TECHNICAL FIELD The present invention relates to a glass fiber sizing agent and a glass fiber having the sizing agent attached thereto.

[0002]

2. Description of the Related Art A sizing agent for glass fibers is a roller applicator for a large number of glass filaments immediately after spinning in order to protect the glass fibers when the molten glass is spun at high speed into glass fibers. And a belt applicator. The sizing agents for glass fibers are roughly classified into those for yarn and those for roving. The yarn sizing agent will be described below. The glass fiber bundle coated with the sizing agent is wound into a cylinder as a cake. The cake is appropriately dried, twisted by a twisting machine and wound on a bobbin to obtain a glass fiber yarn. The yarn is mainly woven into a woven fabric, and is subjected to deoiling treatment such as thermal deoiling by heating the sizing agent at a high temperature to remove it by oxidation or washing with water, and deoiling by washing with a vibro washer, and then adhesiveness with resin and heat resistance. It is common to apply a surface treatment agent such as a silane coupling agent to improve the glass fiber surface to the glass fiber surface.

This cloth is impregnated with an uncured resin or is impregnated with a resin containing a solvent and having a reduced viscosity to remove the solvent, and then stacked and pressed to form a laminated plate. Conventionally, the sizing agent used for this purpose has been mainly composed of starch which prevents fiber fluffing and is easy to deoil.

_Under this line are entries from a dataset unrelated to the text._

-- ==== Sys2Proof/Certificates/Slice0/Obligations.lean ====
section
/-! DEFINITION. The statements for the provers. A statement whose docstring says DESIGN CHOICE rests on the log entry it names. -/

open Sys2Proof Sys2Proof.Machine

/-! ### Encoding and fetching -/

/-- 30_encoding.md R71: the six bytes, bit by bit, the command word each one is, and its operation and variant with that
variant's key length, rounds and table entries. -/
def Obligations.TableBytesDecode : Prop :=
  decode 0b00000001 = .ok .expandK128 ∧ decode 0b00000010 = .ok .encryptK128 ∧ decode 0b00000011 = .ok .decryptK128 ∧
  decode 0b00000101 = .ok .expandK256 ∧ decode 0b00000110 = .ok .encryptK256 ∧ decode 0b00000111 = .ok .decryptK256 ∧
  [Instr.expandK128, .encryptK128, .decryptK128, .expandK256, .encryptK256, .decryptK256].map (fun i => (i.opCode, i.variant)) =
    [(.expand, .k128), (.encrypt, .k128), (.decrypt, .k128), (.expand, .k256), (.encrypt, .k256), (.decrypt, .k256)] ∧
  (klen .k128 = 16 ∧ rounds .k128 = 32 ∧ slen .k128 = 65) ∧ (klen .k256 = 32 ∧ rounds .k256 = 64 ∧ slen .k256 = 129)

/-- 30_encoding.md R70, R71: decoding and encoding agree, in both directions, on every byte and every command word. -/
def Obligations.DecodeEncodeAgree : Prop :=
  ∀ (i : Instr) (c : Byte), decode c = .ok i ↔ c = encode i

/-- 60_exceptions.md R171 (the bytes of 30_encoding.md R73): a byte with `OP = 0` or a bit of `RSV` set, written to `CMD`
while idle, is refused with IllegalCommand, whatever the length registers hold; nothing else changes. -/
def Obligations.IllegalByteRefused : Prop :=
  ∀ (s : State) (c : Byte) (rest : List Event), s.schedule = .write 0x030 c :: rest → Idle s →
    (c.extractLsb' 0 2 = 0 ∨ c.extractLsb' 3 5 ≠ 0) →
    step s = .next { s with
      schedule := rest, status := { s.status with err := true, errcode := 1, done := false } }

/-- A step runs the decoded instruction (44_host_commands.md R150): when the next event writes a command word to `CMD`, the
step is `exec` of that word on the state with the event taken off; and so for a word placed by `withFetchWord`, which also
makes the core idle (DESIGN CHOICE, log 2). -/
def Obligations.StepRunsDecodedWord : Prop :=
  (∀ (s : State) (c : Byte) (i : Instr) (rest : List Event),
    s.schedule = .write 0x030 c :: rest → decode c = .ok i → step s = exec i { s with schedule := rest }) ∧
  (∀ (s : State) (w : Nat) (i : Instr), decodeTableWord 8 w = some i →
    step (s.withFetchWord 8 w) = exec i { s with status := { s.status with busy := false } })

/-- What every other event of the schedule does in one step (20_memory.md R54; 30_encoding.md R75; the schedule itself is a
DESIGN CHOICE, logs 1 and 11). -/
def Obligations.StepFollowsSchedule : Prop :=
  (∀ s : State, s.schedule = [] → step s = engineStep s) ∧
  (∀ (s : State) (rest : List Event), s.schedule = .engine :: rest → step s = engineStep { s with schedule := rest }) ∧
  (∀ (s : State) (rest : List Event), s.schedule = .run :: rest → s.status.busy = true → step s = engineStep s) ∧
  (∀ (s : State) (rest : List Event), s.schedule = .run :: rest → Idle s → step s = .next { s with schedule := rest })

/-! ### Reset -/

/-- 10_state.md R31: the state after reset, register by register; every byte of `EKS` reads as the free value, for every
drawing of it; the core is idle and the first command word written is decoded normally. -/
def Obligations.ResetValues : Prop :=
  State.reset.status.toByte = 0x00 ∧ Idle State.reset ∧ State.reset.status.done = false ∧ State.reset.status.err = false ∧
  State.reset.status.errcode = 0 ∧ State.reset.status.ovr = false ∧
  (∀ i : Fin 32, State.reset.key.get i = 0x00 ∧ State.reset.ks.get i = 0x00) ∧
  (∀ i : Fin 8, State.reset.din.get i = 0x00 ∧ State.reset.dout.get i = 0x00) ∧
  State.reset.keylen = 0x00 ∧ State.reset.blklen = 0x00 ∧ State.reset.schlen = 0x00 ∧
  State.reset.l = ⟨0, 0, 0, 0⟩ ∧ State.reset.r = ⟨0, 0, 0, 0⟩ ∧ State.reset.rc = 0 ∧ State.reset.hr = 0 ∧
  fieldOfOpCode State.reset.op = 0 ∧ fieldOfVariant State.reset.var = 0 ∧
  (∀ (draw n j : Nat), n ≤ 128 → j ≤ 3 →
    hostRead (BitVec.ofNat 11 (0x400 + 4 * n + j)) { State.reset with eksDraw := draw } =
      Config.eksReset draw (0x400 + 4 * n + j)) ∧
  (∀ (c : Byte) (i : Instr), decode c = .ok i →
    step { State.reset with schedule := [.write 0x030 c] } = exec i State.reset)

/-- 70_reset_and_hazards.md R200, R203: a reset at any time, in any state, leaves the reset state with the contents of `EKS`
drawn anew; the host's remaining events and what it has read are not the core's (DESIGN CHOICE, logs 1, 4, 5). -/
def Obligations.ResetFromAnyState : Prop :=
  ∀ (s : State) (rest : List Event), s.schedule = .reset :: rest →
    step s = .next { State.reset with eksDraw := s.eksDraw + 1, schedule := rest, results := s.results }

/-- 70_reset_and_hazards.md R201: a reset while busy abandons the operation: no engine step is enabled any more, `DONE` is not
set, `DOUT` is zero and `SCHLEN = 0`; and nothing else stops a running operation: a step that is no reset and leaves the core
idle is its finish. -/
def Obligations.ResetAbandonsOperation : Prop :=
  (∀ (s : State) (rest : List Event), s.schedule = .reset :: rest → s.status.busy = true →
    ∃ t : State, step s = .next t ∧ t.status.busy = false ∧ t.status.done = false ∧
      (∀ i : Fin 8, t.dout.get i = 0x00) ∧ t.schlen = 0 ∧ engineStep t = .next t) ∧
  (∀ s t : State, s.status.busy = true → (∀ rest : List Event, s.schedule ≠ .reset :: rest) → step s = .next t →
    t.status.busy = false → s.hr.toNat = 2 * rounds s.var ∧ t.status.done = true)

/-- 70_reset_and_hazards.md R203: from a reset on, a byte of `EKS` reads as one and the same free value, whatever is written
elsewhere, until it is written itself. -/
def Obligations.EksByteFixedUntilWritten : Prop :=
  ∀ (s t : State) (n j : Nat), n ≤ 128 → j ≤ 3 → Idle s → s.eks.lookup (0x400 + 4 * n + j) = none →
    hostRead (BitVec.ofNat 11 (0x400 + 4 * n + j)) s = Config.eksReset s.eksDraw (0x400 + 4 * n + j) ∧
    ∀ (a : Addr) (v : Byte), a ≠ 0x030 → hostWrite a v s = .next t →
      hostRead (BitVec.ofNat 11 (0x400 + 4 * n + j)) t =
        if a = BitVec.ofNat 11 (0x400 + 4 * n + j) then v else Config.eksReset s.eksDraw (0x400 + 4 * n + j)

/-! ### Host transactions -/

/-- 44_host_commands.md R160: what a host read returns at every address, and that it changes no state of the core. -/
def Obligations.HostReadReturns : Prop :=
  ∀ s : State,
    (∀ i : Fin 32, hostRead (BitVec.ofNat 11 i.val) s = s.key.get i) ∧
    (∀ i : Fin 8, hostRead (BitVec.ofNat 11 (0x020 + i.val)) s = s.din.get i) ∧
    (∀ i : Fin 8, hostRead (BitVec.ofNat 11 (0x028 + i.val)) s = s.dout.get i) ∧
    hostRead 0x030 s = 0x00 ∧ hostRead 0x031 State.reset = 0x00 ∧
    hostRead 0x031 s = 0#1 ++ BitVec.ofBool s.status.ovr ++ s.status.errcode ++ BitVec.ofBool s.status.err ++
      BitVec.ofBool s.status.done ++ BitVec.ofBool s.status.busy ∧
    hostRead 0x032 s = s.keylen ∧ hostRead 0x033 s = s.blklen ∧ hostRead 0x034 s = s.schlen ∧
    (∀ n j : Nat, n ≤ 128 → j ≤ 3 →
      hostRead (BitVec.ofNat 11 (0x400 + 4 * n + j)) s = s.eks.byte s.eksDraw (0x400 + 4 * n + j)) ∧
    (∀ a : Addr, (0x035 ≤ a.toNat ∧ a.toNat ≤ 0x3FF) ∨ 0x604 ≤ a.toNat → hostRead a s = 0x00) ∧
    (∀ (a : Addr) (rest : List Event), s.schedule = .read a :: rest →
      step s = .next { s with schedule := rest, results := s.results ++ [hostRead a s] })

/-- 10_state.md R20: the byte `STATUS` reads as, bit by bit. -/
def Obligations.StatusByteLayout : Prop :=
  ∀ t : Status, t.toByte.getLsbD 0 = t.busy ∧ t.toByte.getLsbD 1 = t.done ∧ t.toByte.getLsbD 2 = t.err ∧
    t.toByte.extractLsb' 3 3 = t.errcode ∧ t.toByte.getLsbD 6 = t.ovr ∧ t.toByte.getLsbD 7 = false

/-- 20_memory.md R41, R42: names and addresses correspond one to one, and what has no name is not mapped. -/
def Obligations.AddressMapRoundTrips : Prop :=
  (∀ (t : Target) (a : Addr), t.address = some a → addressMap a = t) ∧
  (∀ a : Addr, addressMap a ≠ .unmapped → (addressMap a).address = some a) ∧
  (∀ a : Addr, addressMap a = .unmapped ↔ (0x035 ≤ a.toNat ∧ a.toNat ≤ 0x3FF) ∨ 0x604 ≤ a.toNat)

/-- 20_memory.md R42: where the bytes of the schedule table are. -/
def Obligations.EksBytesAddressed : Prop :=
  (∀ (n : Fin 129) (j : Fin 4), addressMap (BitVec.ofNat 11 (0x400 + 4 * n.val + j.val)) = .eks n j) ∧
  addressMap 0x400 = .eks 0 0 ∧ addressMap 0x403 = .eks 0 3 ∧ addressMap 0x404 = .eks 1 0 ∧ addressMap 0x407 = .eks 1 3 ∧
  addressMap 0x500 = .eks 64 0 ∧ addressMap 0x503 = .eks 64 3 ∧ addressMap 0x600 = .eks 128 0 ∧ addressMap 0x603 = .eks 128 3

/-- 20_memory.md R49: accesses the map does not back, busy or idle. -/
def Obligations.UnbackedAccessInert : Prop :=
  (∀ (s : State) (a : Addr) (v : Byte) (rest : List Event), s.schedule = .write a v :: rest →
    ((0x028 ≤ a.toNat ∧ a.toNat ≤ 0x02F) ∨ a = 0x031 ∨ (0x035 ≤ a.toNat ∧ a.toNat ≤ 0x3FF) ∨ 0x604 ≤ a.toNat) →
    step s = .next { s with schedule := rest }) ∧
  (∀ (s : State) (a : Addr), (a = 0x030 ∨ (0x035 ≤ a.toNat ∧ a.toNat ≤ 0x3FF) ∨ 0x604 ≤ a.toNat) → hostRead a s = 0x00)

/-- 20_memory.md R50: while busy a host write to any writable location, `CMD` among them, changes `OVR` and nothing else. -/
def Obligations.BusyWriteDropped : Prop :=
  ∀ (s : State) (a : Addr) (v : Byte) (rest : List Event), s.schedule = .write a v :: rest → s.status.busy = true →
    (a.toNat ≤ 0x027 ∨ a = 0x030 ∨ (0x032 ≤ a.toNat ∧ a.toNat ≤ 0x034) ∨ (0x400 ≤ a.toNat ∧ a.toNat ≤ 0x603)) →
    step s = .next { s with schedule := rest, status := { s.status with ovr := true } }

/-- 44_host_commands.md R161, 20_memory.md R48: an idle write to a writable location other than `CMD` stores the byte there;
every other address reads as before, the flags and the private registers among what is unchanged. -/
def Obligations.IdleWriteStoresOneByte : Prop :=
  ∀ (s : State) (a : Addr) (v : Byte) (rest : List Event), s.schedule = .write a v :: rest → Idle s →
    (a.toNat ≤ 0x027 ∨ (0x032 ≤ a.toNat ∧ a.toNat ≤ 0x034) ∨ (0x400 ≤ a.toNat ∧ a.toNat ≤ 0x603)) →
    ∃ t : State, step s = .next t ∧ hostRead a t = v ∧ (∀ b : Addr, b ≠ a → hostRead b t = hostRead b s) ∧
      t.l = s.l ∧ t.r = s.r ∧ t.ks = s.ks ∧ t.rc = s.rc ∧ t.hr = s.hr ∧ t.op = s.op ∧ t.var = s.var ∧
      t.status = s.status ∧ t.eksDraw = s.eksDraw ∧ t.schedule = rest ∧ t.results = s.results

/-! ### Commands: accept -/

/-- 42_key_schedule.md R115: EXPAND is accepted when idle with the variant's key length, and what its accept does; all other
state, every byte of `EKS` among it, is unchanged. -/
def Obligations.ExpandAccepted : Prop :=
  (∀ s : State, Idle s → s.keylen = 16 →
    exec .expandK128 s = .next { s with
      ks := Vector.ofFn fun i : Fin 32 => if i.val < 16 then s.key.get i else s.ks.get i
      rc := 0, schlen := 0, hr := 0, op := .expand, var := .k128
      status := { s.status with busy := true, done := false, err := false, errcode := 0 } }) ∧
  (∀ s : State, Idle s → s.keylen = 32 →
    exec .expandK256 s = .next { s with
      ks := s.key, rc := 0, schlen := 0, hr := 0, op := .expand, var := .k256
      status := { s.status with busy := true, done := false, err := false, errcode := 0 } })

/-- 43_feistel_engine.md R131: ENCRYPT is accepted when idle with the variant's key length and a block length of 8, and what
its accept does; all other state is unchanged. -/
def Obligations.EncryptAccepted : Prop :=
  (∀ s : State, Idle s → s.keylen = 16 → s.blklen = 8 →
    exec .encryptK128 s = .next { s with
      l := ⟨s.din[0], s.din[1], s.din[2], s.din[3]⟩, r := ⟨s.din[4], s.din[5], s.din[6], s.din[7]⟩
      ks := Vector.ofFn fun i : Fin 32 => if i.val < 16 then s.key.get i else s.ks.get i
      rc := 0, hr := 0, op := .encrypt, var := .k128
      status := { s.status with busy := true, done := false, err := false, errcode := 0 } }) ∧
  (∀ s : State, Idle s → s.keylen = 32 → s.blklen = 8 →
    exec .encryptK256 s = .next { s with
      l := ⟨s.din[0], s.din[1], s.din[2], s.din[3]⟩, r := ⟨s.din[4], s.din[5], s.din[6], s.din[7]⟩
      ks := s.key, rc := 0, hr := 0, op := .encrypt, var := .k256
      status := { s.status with busy := true, done := false, err := false, errcode := 0 } })

/-- 43_feistel_engine.md R135: DECRYPT is accepted when idle with a block length of 8 and the variant's table length, and
what its accept does; all other state is unchanged, and `KEYLEN` and `KEY` have no say. -/
def Obligations.DecryptAccepted : Prop :=
  (∀ s : State, Idle s → s.blklen = 8 → s.schlen = 65 →
    exec .decryptK128 s = .next { s with
      l := ⟨s.din[0], s.din[1], s.din[2], s.din[3]⟩, r := ⟨s.din[4], s.din[5], s.din[6], s.din[7]⟩
      hr := 0, op := .decrypt, var := .k128
      status := { s.status with busy := true, done := false, err := false, errcode := 0 } }) ∧
  (∀ s : State, Idle s → s.blklen = 8 → s.schlen = 129 →
    exec .decryptK256 s = .next { s with
      l := ⟨s.din[0], s.din[1], s.din[2], s.din[3]⟩, r := ⟨s.din[4], s.din[5], s.din[6], s.din[7]⟩
      hr := 0, op := .decrypt, var := .k256
      status := { s.status with busy := true, done := false, err := false, errcode := 0 } })

/-- The frame of the six command words, accepted, refused or dropped (10_state.md R16 to R18, R23, R24; 20_memory.md R53):
whatever the word, no host register but `STATUS` and EXPAND's `SCHLEN` changes, and every byte of `EKS` reads as before;
EXPAND leaves the branches alone, DECRYPT the scratch key and the accumulator, and K128 the bytes 16 to 31 of the scratch key. -/
def Obligations.CommandFrame : Prop :=
  ∀ (i : Instr) (s t : State), exec i s = .next t →
    t.key = s.key ∧ t.din = s.din ∧ t.dout = s.dout ∧ t.keylen = s.keylen ∧ t.blklen = s.blklen ∧
    (i.opCode ≠ .expand → t.schlen = s.schlen) ∧
    (∀ a : Nat, t.eks.byte t.eksDraw a = s.eks.byte s.eksDraw a) ∧
    (i.opCode = .expand → t.l = s.l ∧ t.r = s.r) ∧
    (i.opCode = .decrypt → t.ks = s.ks ∧ t.rc = s.rc) ∧
    (i.variant = .k128 → ∀ j : Fin 32, 16 ≤ j.val → t.ks.get j = s.ks.get j) ∧
    (Idle s → t.status.ovr = s.status.ovr) ∧
    t.eksDraw = s.eksDraw ∧ t.schedule = s.schedule ∧ t.results = s.results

Recently, however, PVA has been used as a sizing agent for yarns.
In some cases, synthetic resin materials such as (polyvinyl alcohol), urethane resin, and epoxy resin are used. There are various processed starches used for starch paste, including the following ones. Natural raw starch, such as corn and potato (potato) starch, and their chemically modified products, such as etherification products such as hydroxyalkylation, esterification products such as acetylation, and cross-linking agents such as epichlorohydrin. Cross-linked product reacted by
There are known low-viscosity products in which the molecular weight of starch is reduced and the viscosity is lowered, such as acid treatment. A concrete example of the compounding of the conventional sizing agent using these starches is as follows: starch-based material, 2 wt% -10 wt%, lubricant, 0.2 wt% -5
% By weight, surfactant 0.05% by weight-1.0% by weight,
Preservative 0.01% to 0.5% by weight with the balance being water.

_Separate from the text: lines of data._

/-! How long the report stays (60_exceptions.md R178) -/

/-- A step that neither writes `CMD` nor resets leaves the report alone, on a busy core too. -/
theorem Moves.error_report {s t : State} (h : Moves s t)
    (noCommand : ∀ (v : Byte) (rest : List Event), s.schedule ≠ .write 0x030 v :: rest)
    (noReset : ∀ rest : List Event, s.schedule ≠ .reset :: rest) :
    t.status.err = s.status.err ∧ t.status.errcode = s.status.errcode := by
  cases h with
  | engine _ next =>
    obtain ⟨_, _, err, errcode, _⟩ := engineStep_latched next
    exact ⟨err, errcode⟩
  | runDone | read | unbacked | dropped => exact ⟨rfl, rfl⟩
  | refused _ event => exact absurd event (noCommand _ _)
  | accepted _ event => exact absurd event (noCommand _ _)
  | stored => simp
  | reset event => exact absurd event (noReset _)

end Sys2Proof.Machine

namespace Sys2Proof

open Sys2Proof.Machine

/-- A state of the invariant has a next state, whatever the next event (60_exceptions.md R177). -/
theorem Invariant.step_next {s : State} (h : Invariant s) : ∃ t : State, step s = .next t := by
  cases hs : s.schedule with
  | nil =>
    rw [step_empty hs]
    exact h.engineStep_next
  | cons e rest =>
    rw [step_event hs]
    cases e with
    | read | reset => exact ⟨_, rfl⟩
    | write a v => exact hostWrite_next a v (s.withSchedule rest)
    | engine => exact (h.withSchedule rest).engineStep_next
    | run =>
      cases hb : s.status.busy with
      | false => exact ⟨_, performEvent_run_idle (s := s.withSchedule rest) hb⟩
      | true =>
        rw [performEvent_run_busy (s := s.withSchedule rest) hb]
        exact (h.withSchedule (.run :: rest)).engineStep_next

/-- Settles O52: by induction on the length of the run, every state of which meets the invariant. -/
theorem runNeverStops : Obligations.RunNeverStops := by
  intro s h k
  induction k generalizing s with
  | zero => exact ⟨s, runSteps_zero s⟩
  | succ k ih =>
    obtain ⟨t, next⟩ := h.step_next
    rw [runSteps_succ next]
    exact ih t (stepKeepsInvariant s t h next)

/-- Settles O3: such a byte encodes no command word. -/
theorem illegalByteRefused : Obligations.IllegalByteRefused := by
  intro s c rest hs idle illegal
  exact (step_writeCmd hs).trans (commandWrite_noWord (s := s.withSchedule rest) idle (ne_encode_of_illegal illegal))

/-- Settles O27: no other move touches the report, and a command write is accepted, refused with the error it
reports, or an IllegalCommand. -/
theorem errorReportStays : Obligations.ErrorReportStays := by
  refine ⟨fun s t _ noCommand noReset h => (step_moves h).error_report noCommand noReset,
    fun s t c idle h => ?command, fun s rest hs => ⟨_, step_event hs, rfl, rfl⟩⟩
  case command =>
    cases hc : decode c with
    | error x =>
      cases (commandWrite_illegal idle hc).symm.trans h
      exact .inr ⟨idle, rfl, .inl ⟨(decode_error_iff c).1 ⟨x, hc⟩, rfl⟩⟩
    | ok i =>
      rcases exec_idle_cases idle ((commandWrite_ok hc).symm.trans h) with rfl | ⟨e, reported, rfl⟩
      · exact .inl ⟨rfl, rfl, rfl⟩
      · refine .inr ⟨idle, rfl, .inr ⟨i, (encode_of_decode hc).symm, ?_⟩⟩
        cases e with
        | illegalCommand => exact reported.elim
        | invalidKeyLength =>
          obtain ⟨uses, wrong⟩ := reported
          exact .inl ⟨uses, wrong, rfl⟩
        | invalidBlockLength =>
          obtain ⟨uses, wrong, _⟩ := reported
          exact .inr (.inl ⟨uses, wrong, rfl⟩)
        | invalidScheduleLength =>
          obtain ⟨uses, wrong, _⟩ := reported
          exact .inr (.inr ⟨uses, wrong, rfl⟩)
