/-- The fields of an instruction word besides MAJOR and MINOR (03 R67). -/
structure Fields where
  /-- U: 1 for the uniform stream. -/
  u : Bool
  /-- L: lookahead. -/
  la : BitVec 4
  /-- RET: retain. -/
  ret : BitVec 2
  d : BitVec 9
  a : BitVec 9
  b : BitVec 9
  c : BitVec 9
  /-- MOD, word bits [39:32]. -/
  mod : BitVec 8
  /-- IMM, word bits [31:0]. -/
  imm : BitVec 32
  deriving DecidableEq, Repr, Inhabited

/-- Who waits at a stall of 10 R254: an agent of a task (`none` is its uniform stream), or the head of a copy queue. -/
inductive Waiter where
  | agent (task : Nat) (thread : Option Nat)
  | queue (task q : Nat)
  deriving DecidableEq, Repr, Inhabited

/-- Classes of unit that errors are counted against (17 R424, R430). -/
inductive UnitClass where
  | cluster | l2Way | cacheWay | channel | dieLane | tihusLane | firmware
  deriving DecidableEq, Repr, Inhabited

/-- Where an uncorrected error lies (17 R427): in the state of a resident task; in a task's save slot, or in a memory line, with the L2 way, the
cache way or the channel that holds it. -/
inductive ErrorTarget where
  | task (task : Nat)
  | slot (task : Nat) (cls : UnitClass) (number : Nat)
  | line (pa : Nat) (cls : UnitClass) (number : Nat)
  deriving DecidableEq, Repr, Inhabited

Starch is used for film forming purposes to bond hundreds of glass filaments together into a single strand to protect the yarn from any mechanical bending and rubbing. As a raw material of starch, corn, potato and the like are often used, and their chemically modified products, for example, etherified products such as hydroxyalkylated products are often used. Lubricants are used to lubricate the strands, reduce friction on the machine and protect the yarn. As the type of lubricant, hydrogenated hardened oil of animal or vegetable oil, paraffin wax, ester of higher saturated fatty acid and higher saturated alcohol and the like are often used. Cationic lubricants are used for the purpose of softening the glass yarn and reducing the friction between filaments in the strand, for example,
Alkyl quaternary ammonium salts and amides or imidazolines obtained by condensation reaction of polyethylene polyamine and higher fatty acids are often used. Surfactants are mainly used as emulsifiers for lubricants.
Polyoxyethylene alkyl ether and the like are often used. Formalin is mainly used as a preservative.

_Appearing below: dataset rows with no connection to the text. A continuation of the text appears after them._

-- ==== Sys2Proof/Machine/Operands.lean ====
section
/-! DEFINITION. Operand kinds and the static checks of an instruction (03 R68 to R77): for each instruction its executors,
the kind of each field, and what MOD and IMM may hold. The tables are those of 03 R70 to R74, 06 R130 to R153, 07 R166,
08 R209, 09 R235, 10 R256, 12 R296, 13 R339 and R343, 14 R357 and 16 R416. -/

namespace Sys2Proof.Machine

/-- Operand kinds (R69, 10 R257, 12 R296, 08 R213); m1 and a1 are tiles but for index 0 (07 R157). -/
inductive Kind where
  | unused
  | x | xp | xq | xq4
  | s | sEven | sEven2
  | p | m | m1 | a | a1 | h | b
  | code (max : Nat)
  deriving DecidableEq, Repr, Inhabited

/-- X, or XP for a 64-bit value. -/
def Kind.x2 (wide : Bool) : Kind := if wide then .xp else .x

/-- Legal field values (R69). -/
def Kind.legal (k : Kind) (v : Nat) : Bool :=
  match k with
  | .unused => v == 0
  | .x => decide (v ≤ 511)
  | .xp => v % 2 == 0 && decide (v ≤ 510)
  | .xq => v % 4 == 0 && decide (v ≤ 508)
  | .xq4 => v % 4 == 0 && decide (4 ≤ v) && decide (v ≤ 508)
  | .s => decide (v ≤ 63)
  | .sEven => v % 2 == 0 && decide (v ≤ 62)
  | .sEven2 => v % 2 == 0 && decide (2 ≤ v) && decide (v ≤ 62)
  | .p => decide (v ≤ 7)
  | .m => decide (v ≤ 15)
  | .m1 => decide (1 ≤ v) && decide (v ≤ 15)
  | .a => decide (v ≤ 7)
  | .a1 => decide (1 ≤ v) && decide (v ≤ 7)
  | .h => decide (v ≤ 63)
  | .b => decide (v ≤ 15)
  | .code mx => decide (v ≤ mx)

/-- How many general registers a field of the kind names. -/
def Kind.regs (k : Kind) : Nat :=
  match k with
  | .x | .s => 1
  | .xp | .sEven | .sEven2 => 2
  | .xq | .xq4 => 4
  | _ => 0

/-- A field's use: its kind, and whether it is read and written. -/
structure Opnd where
  kind : Kind := .unused
  rd : Bool := false
  wr : Bool := false
  deriving DecidableEq, Repr, Inhabited

def Opnd.none : Opnd := {}
def rd (k : Kind) : Opnd := { kind := k, rd := true }
def wr (k : Kind) : Opnd := { kind := k, wr := true }
def rw (k : Kind) : Opnd := { kind := k, rd := true, wr := true }
def rdP : Opnd := rd .p
def wrP : Opnd := wr .p
def rwP : Opnd := rw .p
def code (mx : Nat) : Opnd := { kind := .code mx }

/-- The static description of one instruction: executors, fields, whether MOD, IMM and the constraints between fields hold,
whether L may be non-zero (R76) and RET (R77), predicates named in MOD and uniform registers named in IMM (0 for none). -/
structure Shape where
  thread : Bool := false
  uniform : Bool := false
  d : Opnd := {}
  a : Opnd := {}
  b : Opnd := {}
  c : Opnd := {}
  ok : Bool := true
  la : Bool := false
  ret : Bool := true
  preds : List Nat := []
  sregs : List (Nat × Nat) := []
  deriving DecidableEq, Repr, Inhabited

def mField (f : Fields) (h l : Nat) : Nat := field f.mod.toNat h l
def mBit (f : Fields) (k : Nat) : Bool := bitAt f.mod.toNat k
def iField (f : Fields) (h l : Nat) : Nat := field f.imm.toNat h l
/-- MOD has no bit outside the mask. -/
def noBits (f : Fields) (mask : Nat) : Bool := f.mod &&& BitVec.ofNat 8 (255 - mask) == 0
/-- SF and SX of format FT (R74). -/
def sField (f : Fields) : Nat := iField f 31 26
def xField (f : Fields) : Nat := iField f 25 20

/-- Kind X, or S in the uniform stream. -/
def xK (f : Fields) : Kind := if f.u then .s else .x
/-- Kind XP, or S in the uniform stream. -/
def addrK (f : Fields) : Kind := if f.u then .s else .xp
/-- Four words (08 R213). -/
def quadK (f : Fields) : Kind := if f.u then .sEven2 else .xq4
/-- Kind of a data operand by WIDTH (10 R257). -/
def dataK (f : Fields) : Kind :=
  match mField f 7 5 with
  | 5 => if f.u then .s else .xp
  | 6 => if f.u then .sEven else .xq
  | _ => if f.u then .s else .x
/-- Kind of a value by ATYPE (08 R193, R209). -/
def typeK (f : Fields) : Kind :=
  if f.u then .s else
    match mField f 2 0 with
    | 2 | 3 | 7 => .xp
    | _ => .x

/-- How an integer instruction uses a source field. -/
inductive IntSrc where
  | none | src | imm
  deriving DecidableEq, Repr

def IntSrc.opnd (s : IntSrc) (k : Kind) : Opnd :=
  match s with
  | .none => {}
  | .src => rd k
  | .imm => {}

As a glass fiber treating agent containing colloidal silica as solid particles, Japanese Patent Publication No. 1-203247 discloses a glass fiber roving binder for spray-up of FRP in which polyvinyl acetate is mixed with colloidal silica. It is disclosed. In addition, JP-A-6-248572
The publication discloses a technique in which glass fiber woven fabric is impregnated with colloidal silica and dried, the glass fiber woven fabric is opened with a vibro-washer, and the woven fabric is impregnated with resin, laminated, heated and pressed. The former is one in which a sizing agent containing colloidal silica is attached to the glass fiber roving so that the glass fiber lobing is less likely to slip and the cuttability is improved. The latter is one in which colloidal silica is added to the glass fabric and then the fibers are opened by a means such as a vibro washer to insert colloidal silica between the glass fibers to form a gap between the fibers to improve resin impregnation. is there. However, since the woven fabric has the warps and the wefts crossing each other, it is difficult to make the colloidal silica evenly infiltrate when seen in detail.

[0007]

The sizing agent composed of such a combination of compounds has quite excellent properties and has been used up to now. However, as the production of glass fiber becomes faster and more efficient, the amount of glass fiber to be wound up is gradually increased to make the rolled up cake larger. A part of the inside of the cake is accompanied by the large packaging of the cake. Fiber breakage occurs and the fluffing of the glass fiber yarn increases.This phenomenon occurs when the glass fiber wound on the cylinder increases, the diameter increases, and the tension applied to the glass fiber gradually increases when it is wound up. It is thought that some glass fibers are cut due to the force that crushes the glass. Alternatively, there is a demand for a solution to the problem of shortening the time for impregnating a glass fiber woven fabric obtained by weaving glass fibers with a resin to increase the production efficiency of the laminate and reduce the production cost of the laminate.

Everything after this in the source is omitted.